In today’s digital era, it’s important to set up an online presence and e-commerce platform. In fact, you’ll have trouble being successful without it. This is because customers are increasingly shopping online and using google to find out more information on your products. On top of this, websites offer advantages like:
- Keeping your store open 24 hours a day, on weekends and on holidays, which increases sales.
- Helping you reach customers around the world.
- Allowing customers to read reviews about your products, which can raise your brand’s credibility.
You can enhance your online presence even more by starting a blog. This can help you establish yourself as an expert in your field. You can also use search engine optimization (SEO) to increase your brand’s visibility on Google searches. And it’s always a good idea to post on social media platforms, where your audience visits frequently.

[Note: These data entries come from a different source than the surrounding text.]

-- ==== Sys2Proof/Laws/Frames/Tenon.lean ====
section
/-!
SUPPORT. Sys2Proof/Laws/Frames/Tenon.lean: the operations that leave the Tenon link alone, a lemma for each. `fr_…` carries a property that
depends on nothing else across the operation; `eq_…` says that it reads as before.
-/
namespace Sys2Proof.Laws
open Sys2Proof.Machine

section
variable {P : Chip → Prop} (K : ∀ a b : Chip, P a → b.tenon = a.tenon → P b)
include K

theorem fr_tenon_lit (m : Chip) {regs time encs fire pegs fio sup boot bays engs mem sramValid sramBad stick wit cams pocs pipes
    rowPipes replays screens pp tenon purlin latches fresh heads eth subs trust text hk nvLog out free} (h : P m) (e0 : tenon =
        m.tenon) : P (Chip.mk regs time encs fire pegs fio sup boot bays engs mem sramValid sramBad stick wit cams pocs pipes rowPipes
            replays screens pp tenon purlin latches fresh heads eth subs trust text hk nvLog out free) := K _ _ h e0

theorem fr_tenon_Chip_wr (m : Chip) (a : Nat) (v : Word) (h0 : P m) : P (Chip.wr m a v) := K _ _ h0 rfl

theorem fr_tenon_Chip_put (m : Chip) (f : Fld) (v : Nat) (h0 : P m) : P (Chip.put m f v) := K _ _ h0 rfl

theorem fr_tenon_Chip_markFresh (a i : Nat) (m : Chip) (h0 : P m) : P (Chip.markFresh a i m) := K _ _ h0 rfl

theorem fr_tenon_Chip_setFlag (m : Chip) (f : Fld) (h0 : P m) : P (Chip.setFlag m f) := K _ _ h0 rfl

theorem fr_tenon_Chip_setFlagIf (m : Chip) (c : Bool) (f : Fld) (h0 : P m) : P (Chip.setFlagIf m c f) := by
  unfold Chip.setFlagIf
  try dsimp only
  repeat'
    first
      | with_reducible
          first
            | assumption | apply fr_tenon_Chip_setFlag K | apply keep_ite (P := P)
      | dsimp only | split | with_reducible refine fr_tenon_lit K _ ?_ rfl

theorem fr_tenon_Chip_bumpBy (m : Chip) (a n : Nat) (h0 : P m) : P (Chip.bumpBy m a n) := K _ _ h0 rfl

theorem fr_tenon_Chip_bump (m : Chip) (a : Nat) (h0 : P m) : P (Chip.bump m a) := K _ _ h0 rfl

theorem fr_tenon_Chip_wr64 (m : Chip) (lo hi : Nat) (v : Nat) (h0 : P m) : P (Chip.wr64 m lo hi v) := K _ _ h0 rfl

theorem fr_tenon_Chip_setBit (m : Chip) (a i : Nat) (h0 : P m) : P (Chip.setBit m a i) := K _ _ h0 rfl

theorem fr_tenon_Chip_emit (m : Chip) (e : Emit) (h0 : P m) : P (Chip.emit m e) := K _ _ h0 rfl

theorem fr_tenon_Chip_log (m : Chip) (what : String) (args : List Nat) (h0 : P m) : P (Chip.log m what args) := by
  unfold Chip.log
  try dsimp only
  repeat'
    first
      | with_reducible
          first
            | assumption | apply keep_ite (P := P)
      | dsimp only | split | with_reducible refine fr_tenon_lit K _ ?_ rfl

theorem fr_tenon_Chip_setEnc (m : Chip) (p : Nat) (e : EncPort) (h0 : P m) : P (Chip.setEnc m p e) := K _ _ h0 rfl

theorem fr_tenon_Chip_setSrc (m : Chip) (h i : Nat) (e : SrcState) (h0 : P m) : P (Chip.setSrc m h i e) := K _ _ h0 rfl

theorem fr_tenon_Chip_setEthPort (m : Chip) (p : Nat) (v : EthPort) (h0 : P m) : P (Chip.setEthPort m p v) := K _ _ h0 rfl

theorem fr_tenon_Chip_toSubs (m : Chip) (r : StreamRec) (h0 : P m) : P (Chip.toSubs m r) := by
  unfold Chip.toSubs
  try dsimp only
  repeat'
    first
      | with_reducible
          first
            | assumption | apply fr_tenon_Chip_bump K | apply keep_forAll (P := P)
      | (intro _) | dsimp only | split | with_reducible refine fr_tenon_lit K _ ?_ rfl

7. Develop a Marketing Plan
Every startup needs to spend different amounts of money and time on marketing. It’s an important expense, because it helps you:
- Establish a brand identity
- Stand out from competition
- Create customer relationships and build loyalty
- Increase visibility, which attracts new customers
- Strengthen your company’s reputation
Some startup marketing activities you should look into include:
- Using social media to engage customers and promote coupons or deals
- Giving rewards out for referrals, which brings in more business
- Offering free samples or demos in your store
- Sponsoring events to get your name out there in local communities
8. Build a Customer Base
In order for your startup business to have long-term success, you’ll want to build a customer base. These loyal customers can help with:
- Boosting your sales, because they’re willing to keep spending at your company
- Sending a message to new customers that your brand is trustworthy
- Gaining referrals, which saves you time and effort with finding new customers
Some ways you can attract and retain customers include:
- Regularly offering a great product or service
- Launching loyalty programs to keep them coming in
- Using affiliate marketing on social media, which involves paying influencers to promote products to your target audience
- Focusing on great customer service
- Using market research to understand your customers’ expectations better
- Asking for feedback directly from the customer
On top of this, the International Council of Shopping Centers (ICSC) found that 92% of consumers said their loyalty to specific retailers was because they offered prices that were fair and matched the value of their product, while 79% said it was because of product quality.4
9. Plan to Change
Startups change drastically within their first few years in operation. A key to success is to evolve and adapt your business model to your market and industry.
Some strategies to make sure you’re prepared to adapt are:
- Hiring forward thinkers so you know your team is adaptable
- Listening to feedback from customers, suppliers and others that you work with
- Staying updated on trends in your industry
Remember, it’s businesses that are willing to evolve with consumer expectations that are able to establish themselves for years to come.